**What you have to do**
Return the lines of the data below in which the string "lean" occurs.

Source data
>>>

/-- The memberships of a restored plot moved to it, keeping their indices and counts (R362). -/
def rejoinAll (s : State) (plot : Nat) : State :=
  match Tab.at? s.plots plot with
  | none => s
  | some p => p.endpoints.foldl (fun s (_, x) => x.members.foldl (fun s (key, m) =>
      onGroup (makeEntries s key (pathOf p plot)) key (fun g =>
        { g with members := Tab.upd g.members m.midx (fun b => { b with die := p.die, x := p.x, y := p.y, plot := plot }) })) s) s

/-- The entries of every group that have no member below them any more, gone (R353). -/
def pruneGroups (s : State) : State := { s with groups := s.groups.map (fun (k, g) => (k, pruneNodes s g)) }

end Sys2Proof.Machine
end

<<<
>>>

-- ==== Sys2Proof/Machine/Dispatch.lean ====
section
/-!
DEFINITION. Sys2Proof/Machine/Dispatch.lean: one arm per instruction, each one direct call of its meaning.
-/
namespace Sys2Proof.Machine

<<<

**Answer for this exercise**
-- ==== Sys2Proof/Machine/Dispatch.lean ====
DEFINITION. Sys2Proof/Machine/Dispatch.lean: one arm per instruction, each one direct call of its meaning.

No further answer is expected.